Долговязая фигура Длинного снова нырнула во двор. Бес нервно пристроился под козырьком подъезда дома напротив.
Минута бежала за минутой, а Длинный всё не возвращался. Но вот он появился, закрутил головой. Бес свистнул из укрытия. Длинный бегом пересёк улицу, тяжело выдохнул:
— Порядок!
— Подождём здесь, — сказал Бес. — Посмотрим, поедет ли…
Ждать пришлось долго, почти до полудня. Утомились, зато убедились: «москвич» всё же выехал со двора, осторожно покатил по остекленевшей от ночного морозца мостовой.
— В машину! — скомандовал Бес и первым выскочил из укрытия.
До угла добежали в несколько секунд. «Девятка» рванула с места, ринулась за «москвичом». Тот миновал одну улицу, другую, свернул на дорогу, ведущую к автозаправочной станции, и вдруг на крутом поворотном спуске завилял и врезался во встречный КрАЗ. Сразу образовалась пробка.
Бес выскочил на дорогу, протиснулся сквозь толпу шофёров к месту аварии.
— Что с «москвичом»? — спросил он одного из них.
— Почти в гармошку сложился.
— А водитель жив?
— От такого-то удара? Погиб мгновенно.
Бес судорожно икнул, попятился к своей машине. А в голове мелькнула мысль: удастся ли так же ловко справиться с фотографом?
4
Утром Глазунов проснулся от щелчка дверного замка. Опустил на пол ноги, надел брюки, заглянул в комнату. Наташи не было. На застеленной кровати лежал листок бумаги, на котором было что-то начертано простым карандашом.
«Спасибо за всё!» — прочитал он и посмотрел на часы: без десяти восемь.
«Потом поговорим», — вспомнил Глазунов слова Наташи и досадливо усмехнулся: «Вот и поговорили.
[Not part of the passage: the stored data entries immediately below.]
/-! ### flushSamples -/

@[simp] theorem State.flushSamples_par : s.flushSamples.par = s.par := rfl
@[simp] theorem State.flushSamples_mode : s.flushSamples.mode = s.mode := rfl
@[simp] theorem State.flushSamples_err : s.flushSamples.err = s.err := rfl
@[simp] theorem State.flushSamples_cfgErr : s.flushSamples.cfgErr = s.cfgErr := rfl
@[simp] theorem State.flushSamples_irq : s.flushSamples.irq = s.irq := rfl
@[simp] theorem State.flushSamples_irqEnable : s.flushSamples.irqEnable = s.irqEnable := rfl
@[simp] theorem State.flushSamples_shadow : s.flushSamples.shadow = s.shadow := rfl
@[simp] theorem State.flushSamples_hAddr : s.flushSamples.hAddr = s.hAddr := rfl
@[simp] theorem State.flushSamples_hmem : s.flushSamples.hmem = s.hmem := rfl
@[simp] theorem State.flushSamples_powerOns : s.flushSamples.powerOns = s.powerOns := rfl
@[simp] theorem State.flushSamples_sampFifo : s.flushSamples.sampFifo = [] := rfl
@[simp] theorem State.flushSamples_pktFifo : s.flushSamples.pktFifo = s.pktFifo := rfl
@[simp] theorem State.flushSamples_rdWord : s.flushSamples.rdWord = s.rdWord := rfl
@[simp] theorem State.flushSamples_pkw : s.flushSamples.pkw = s.pkw := rfl
@[simp] theorem State.flushSamples_cnt : s.flushSamples.cnt = s.cnt := rfl
@[simp] theorem State.flushSamples_lastDecode : s.flushSamples.lastDecode = s.lastDecode := rfl
@[simp] theorem State.flushSamples_lastUw : s.flushSamples.lastUw = s.lastUw := rfl
@[simp] theorem State.flushSamples_stats : s.flushSamples.stats = s.stats := rfl
@[simp] theorem State.flushSamples_specMem : s.flushSamples.specMem = s.specMem := rfl
@[simp] theorem State.flushSamples_snapNf : s.flushSamples.snapNf = s.snapNf := rfl
@[simp] theorem State.flushSamples_demod : s.flushSamples.demod = s.demod := rfl
@[simp] theorem State.flushSamples_framer : s.flushSamples.framer = s.framer := rfl
@[simp] theorem State.flushSamples_reply : s.flushSamples.reply = s.reply := rfl
@[simp] theorem State.flushSamples_script : s.flushSamples.script = s.script := rfl

/-! ### flushPackets -/

@[simp] theorem State.flushPackets_par : s.flushPackets.par = s.par := rfl
@[simp] theorem State.flushPackets_mode : s.flushPackets.mode = s.mode := rfl
@[simp] theorem State.flushPackets_err : s.flushPackets.err = s.err := rfl
@[simp] theorem State.flushPackets_cfgErr : s.flushPackets.cfgErr = s.cfgErr := rfl
@[simp] theorem State.flushPackets_irq : s.flushPackets.irq = s.irq := rfl
@[simp] theorem State.flushPackets_irqEnable : s.flushPackets.irqEnable = s.irqEnable := rfl
@[simp] theorem State.flushPackets_shadow : s.flushPackets.shadow = s.shadow := rfl
@[simp] theorem State.flushPackets_hAddr : s.flushPackets.hAddr = s.hAddr := rfl
@[simp] theorem State.flushPackets_hmem : s.flushPackets.hmem = s.hmem := rfl
@[simp] theorem State.flushPackets_powerOns : s.flushPackets.powerOns = s.powerOns := rfl
@[simp] theorem State.flushPackets_sampFifo : s.flushPackets.sampFifo = s.sampFifo := rfl
@[simp] theorem State.flushPackets_pktFifo : s.flushPackets.pktFifo = [] := rfl
@[simp] theorem State.flushPackets_rdWord : s.flushPackets.rdWord = 0 := rfl
@[simp] theorem State.flushPackets_pkw : s.flushPackets.pkw = s.pkw := rfl
@[simp] theorem State.flushPackets_cnt : s.flushPackets.cnt = s.cnt := rfl
@[simp] theorem State.flushPackets_lastDecode : s.flushPackets.lastDecode = s.lastDecode := rfl
@[simp] theorem State.flushPackets_lastUw : s.flushPackets.lastUw = s.lastUw := rfl
@[simp] theorem State.flushPackets_stats : s.flushPackets.stats = s.stats := rfl
@[simp] theorem State.flushPackets_specMem : s.flushPackets.specMem = s.specMem := rfl
@[simp] theorem State.flushPackets_snapNf : s.flushPackets.snapNf = s.snapNf := rfl
@[simp] theorem State.flushPackets_demod : s.flushPackets.demod = s.demod := rfl
@[simp] theorem State.flushPackets_framer : s.flushPackets.framer = s.framer := rfl
@[simp] theorem State.flushPackets_reply : s.flushPackets.reply = s.reply := rfl
@[simp] theorem State.flushPackets_script : s.flushPackets.script = s.script := rfl

/-! ### pushSamples -/

@[simp] theorem State.pushSamples_par (xs : List Sample) : (s.pushSamples xs).par = s.par := rfl
@[simp] theorem State.pushSamples_mode (xs : List Sample) : (s.pushSamples xs).mode = s.mode := rfl
@[simp] theorem State.pushSamples_err (xs : List Sample) : (s.pushSamples xs).err = s.err := rfl
@[simp] theorem State.pushSamples_cfgErr (xs : List Sample) : (s.pushSamples xs).cfgErr = s.cfgErr := rfl
@[simp] theorem State.pushSamples_irq (xs : List Sample) : (s.pushSamples xs).irq = s.irq := rfl
@[simp] theorem State.pushSamples_irqEnable (xs : List Sample) : (s.pushSamples xs).irqEnable = s.irqEnable := rfl
@[simp] theorem State.pushSamples_shadow (xs : List Sample) : (s.pushSamples xs).shadow = s.shadow := rfl
@[simp] theorem State.pushSamples_hAddr (xs : List Sample) : (s.pushSamples xs).hAddr = s.hAddr := rfl
@[simp] theorem State.pushSamples_hmem (xs : List Sample) : (s.pushSamples xs).hmem = s.hmem := rfl
@[simp] theorem State.pushSamples_powerOns (xs : List Sample) : (s.pushSamples xs).powerOns = s.powerOns := rfl
@[simp] theorem State.pushSamples_sampFifo (xs : List Sample) : (s.pushSamples xs).sampFifo = s.sampFifo ++ xs := rfl
@[simp] theorem State.pushSamples_pktFifo (xs : List Sample) : (s.pushSamples xs).pktFifo = s.pktFifo := rfl
@[simp] theorem State.pushSamples_rdWord (xs : List Sample) : (s.pushSamples xs).rdWord = s.rdWord := rfl
@[simp] theorem State.pushSamples_pkw (xs : List Sample) : (s.pushSamples xs).pkw = s.pkw := rfl
@[simp] theorem State.pushSamples_cnt (xs : List Sample) : (s.pushSamples xs).cnt = s.cnt := rfl
@[simp] theorem State.pushSamples_lastDecode (xs : List Sample) : (s.pushSamples xs).lastDecode = s.lastDecode := rfl
@[simp] theorem State.pushSamples_lastUw (xs : List Sample) : (s.pushSamples xs).lastUw = s.lastUw := rfl
@[simp] theorem State.pushSamples_stats (xs : List Sample) : (s.pushSamples xs).stats = s.stats := rfl
@[simp] theorem State.pushSamples_specMem (xs : List Sample) : (s.pushSamples xs).specMem = s.specMem := rfl
@[simp] theorem State.pushSamples_snapNf (xs : List Sample) : (s.pushSamples xs).snapNf = s.snapNf := rfl
@[simp] theorem State.pushSamples_demod (xs : List Sample) : (s.pushSamples xs).demod = s.demod := rfl
@[simp] theorem State.pushSamples_framer (xs : List Sample) : (s.pushSamples xs).framer = s.framer := rfl
@[simp] theorem State.pushSamples_reply (xs : List Sample) : (s.pushSamples xs).reply = s.reply := rfl
@[simp] theorem State.pushSamples_script (xs : List Sample) : (s.pushSamples xs).script = s.script := rfl

/-! ### pushPacket -/

@[simp] theorem State.pushPacket_par (pkt : List Byte) : (s.pushPacket pkt).par = s.par := rfl
@[simp] theorem State.pushPacket_mode (pkt : List Byte) : (s.pushPacket pkt).mode = s.mode := rfl
@[simp] theorem State.pushPacket_err (pkt : List Byte) : (s.pushPacket pkt).err = s.err := rfl
@[simp] theorem State.pushPacket_cfgErr (pkt : List Byte) : (s.pushPacket pkt).cfgErr = s.cfgErr := rfl
@[simp] theorem State.pushPacket_irq (pkt : List Byte) : (s.pushPacket pkt).irq = s.irq := rfl
@[simp] theorem State.pushPacket_irqEnable (pkt : List Byte) : (s.pushPacket pkt).irqEnable = s.irqEnable := rfl
@[simp] theorem State.pushPacket_shadow (pkt : List Byte) : (s.pushPacket pkt).shadow = s.shadow := rfl
@[simp] theorem State.pushPacket_hAddr (pkt : List Byte) : (s.pushPacket pkt).hAddr = s.hAddr := rfl
@[simp] theorem State.pushPacket_hmem (pkt : List Byte) : (s.pushPacket pkt).hmem = s.hmem := rfl
@[simp] theorem State.pushPacket_powerOns (pkt : List Byte) : (s.pushPacket pkt).powerOns = s.powerOns := rfl
@[simp] theorem State.pushPacket_sampFifo (pkt : List Byte) : (s.pushPacket pkt).sampFifo = s.sampFifo := rfl
@[simp] theorem State.pushPacket_pktFifo (pkt : List Byte) : (s.pushPacket pkt).pktFifo = s.pktFifo ++ [pkt] := rfl
@[simp] theorem State.pushPacket_rdWord (pkt : List Byte) : (s.pushPacket pkt).rdWord = s.rdWord := rfl
@[simp] theorem State.pushPacket_pkw (pkt : List Byte) : (s.pushPacket pkt).pkw = s.pkw := rfl
@[simp] theorem State.pushPacket_cnt (pkt : List Byte) : (s.pushPacket pkt).cnt = s.cnt := rfl
@[simp] theorem State.pushPacket_lastDecode (pkt : List Byte) : (s.pushPacket pkt).lastDecode = s.lastDecode := rfl
@[simp] theorem State.pushPacket_lastUw (pkt : List Byte) : (s.pushPacket pkt).lastUw = s.lastUw := rfl
@[simp] theorem State.pushPacket_stats (pkt : List Byte) : (s.pushPacket pkt).stats = s.stats := rfl
@[simp] theorem State.pushPacket_specMem (pkt : List Byte) : (s.pushPacket pkt).specMem = s.specMem := rfl
@[simp] theorem State.pushPacket_snapNf (pkt : List Byte) : (s.pushPacket pkt).snapNf = s.snapNf := rfl
@[simp] theorem State.pushPacket_demod (pkt : List Byte) : (s.pushPacket pkt).demod = s.demod := rfl
@[simp] theorem State.pushPacket_framer (pkt : List Byte) : (s.pushPacket pkt).framer = s.framer := rfl
@[simp] theorem State.pushPacket_reply (pkt : List Byte) : (s.pushPacket pkt).reply = s.reply := rfl
@[simp] theorem State.pushPacket_script (pkt : List Byte) : (s.pushPacket pkt).script = s.script := rfl

/-! ### advancePacket -/

@[simp] theorem State.advancePacket_par : s.advancePacket.par = s.par := by unfold State.advancePacket; split <;> rfl
@[simp] theorem State.advancePacket_mode : s.advancePacket.mode = s.mode := by unfold State.advancePacket; split <;> rfl
@[simp] theorem State.advancePacket_err : s.advancePacket.err = s.err := by unfold State.advancePacket; split <;> rfl
@[simp] theorem State.advancePacket_cfgErr : s.advancePacket.cfgErr = s.cfgErr := by unfold State.advancePacket; split <;> rfl
@[simp] theorem State.advancePacket_irq : s.advancePacket.irq = s.irq := by unfold State.advancePacket; split <;> rfl
@[simp] theorem State.advancePacket_irqEnable : s.advancePacket.irqEnable = s.irqEnable := by unfold State.advancePacket; split <;> rfl
@[simp] theorem State.advancePacket_shadow : s.advancePacket.shadow = s.shadow := by unfold State.advancePacket; split <;> rfl
@[simp] theorem State.advancePacket_hAddr : s.advancePacket.hAddr = s.hAddr := by unfold State.advancePacket; split <;> rfl
@[simp] theorem State.advancePacket_hmem : s.advancePacket.hmem = s.hmem := by unfold State.advancePacket; split <;> rfl
@[simp] theorem State.advancePacket_powerOns : s.advancePacket.powerOns = s.powerOns := by unfold State.advancePacket; split <;> rfl
@[simp] theorem State.advancePacket_sampFifo : s.advancePacket.sampFifo = s.sampFifo := by unfold State.advancePacket; split <;> rfl
@[simp] theorem State.advancePacket_pkw : s.advancePacket.pkw = s.pkw := by unfold State.advancePacket; split <;> rfl
@[simp] theorem State.advancePacket_cnt : s.advancePacket.cnt = s.cnt := by unfold State.advancePacket; split <;> rfl
@[simp] theorem State.advancePacket_lastDecode : s.advancePacket.lastDecode = s.lastDecode := by unfold State.advancePacket; split <;> rfl
@[simp] theorem State.advancePacket_lastUw : s.advancePacket.lastUw = s.lastUw := by unfold State.advancePacket; split <;> rfl
@[simp] theorem State.advancePacket_stats : s.advancePacket.stats = s.stats := by unfold State.advancePacket; split <;> rfl
@[simp] theorem State.advancePacket_specMem : s.advancePacket.specMem = s.specMem := by unfold State.advancePacket; split <;> rfl
@[simp] theorem State.advancePacket_snapNf : s.advancePacket.snapNf = s.snapNf := by unfold State.advancePacket; split <;> rfl
@[simp] theorem State.advancePacket_demod : s.advancePacket.demod = s.demod := by unfold State.advancePacket; split <;> rfl
@[simp] theorem State.advancePacket_framer : s.advancePacket.framer = s.framer := by unfold State.advancePacket; split <;> rfl
@[simp] theorem State.advancePacket_reply : s.advancePacket.reply = s.reply := by unfold State.advancePacket; split <;> rfl
@[simp] theorem State.advancePacket_script : s.advancePacket.script = s.script := by unfold State.advancePacket; split <;> rfl

/-! ### initDemod -/

@[simp] theorem State.initDemod_par (c : CfgRegs) : (s.initDemod c).par = s.par := rfl
@[simp] theorem State.initDemod_mode (c : CfgRegs) : (s.initDemod c).mode = s.mode := rfl
@[simp] theorem State.initDemod_err (c : CfgRegs) : (s.initDemod c).err = s.err := rfl
@[simp] theorem State.initDemod_cfgErr (c : CfgRegs) : (s.initDemod c).cfgErr = s.cfgErr := rfl
@[simp] theorem State.initDemod_irq (c : CfgRegs) : (s.initDemod c).irq = s.irq := rfl
@[simp] theorem State.initDemod_irqEnable (c : CfgRegs) : (s.initDemod c).irqEnable = s.irqEnable := rfl
@[simp] theorem State.initDemod_shadow (c : CfgRegs) : (s.initDemod c).shadow = s.shadow := rfl
@[simp] theorem State.initDemod_hAddr (c : CfgRegs) : (s.initDemod c).hAddr = s.hAddr := rfl
@[simp] theorem State.initDemod_hmem (c : CfgRegs) : (s.initDemod c).hmem = s.hmem := rfl
@[simp] theorem State.initDemod_powerOns (c : CfgRegs) : (s.initDemod c).powerOns = s.powerOns := rfl
@[simp] theorem State.initDemod_sampFifo (c : CfgRegs) : (s.initDemod c).sampFifo = s.sampFifo := rfl
@[simp] theorem State.initDemod_pktFifo (c : CfgRegs) : (s.initDemod c).pktFifo = s.pktFifo := rfl
@[simp] theorem State.initDemod_rdWord (c : CfgRegs) : (s.initDemod c).rdWord = s.rdWord := rfl
@[simp] theorem State.initDemod_pkw (c : CfgRegs) : (s.initDemod c).pkw = s.pkw := rfl
@[simp] theorem State.initDemod_cnt (c : CfgRegs) : (s.initDemod c).cnt = s.cnt := rfl
@[simp] theorem State.initDemod_lastDecode (c : CfgRegs) : (s.initDemod c).lastDecode = s.lastDecode := rfl
@[simp] theorem State.initDemod_lastUw (c : CfgRegs) : (s.initDemod c).lastUw = s.lastUw := rfl
@[simp] theorem State.initDemod_stats (c : CfgRegs) : (s.initDemod c).stats = s.stats := rfl
@[simp] theorem State.initDemod_specMem (c : CfgRegs) : (s.initDemod c).specMem = s.specMem := rfl
@[simp] theorem State.initDemod_snapNf (c : CfgRegs) : (s.initDemod c).snapNf = s.snapNf := rfl
@[simp] theorem State.initDemod_demod (c : CfgRegs) : (s.initDemod c).demod = demodInit c.os := rfl
@[simp] theorem State.initDemod_framer (c : CfgRegs) : (s.initDemod c).framer = s.framer := rfl
@[simp] theorem State.initDemod_reply (c : CfgRegs) : (s.initDemod c).reply = s.reply := rfl
@[simp] theorem State.initDemod_script (c : CfgRegs) : (s.initDemod c).script = s.script := rfl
Полный облом! Теперь ищи ветра в поле».
Он прошёл в ванную, побрился, умылся. Потом приготовил на кухне завтрак. А из головы всё не выходила мысль о Наташе: от кого убегала и почему?
В половине девятого он вышел на улицу. Дул холодный, пронизывающий ветер, а хмурое небо было по-прежнему почти сплошь затянуто тяжёлыми облаками. В такую погоду и в отпуск идти не хочется, но придётся: по графику ему гулять в апреле, а сегодня уже десятое число, пора подавать заявление.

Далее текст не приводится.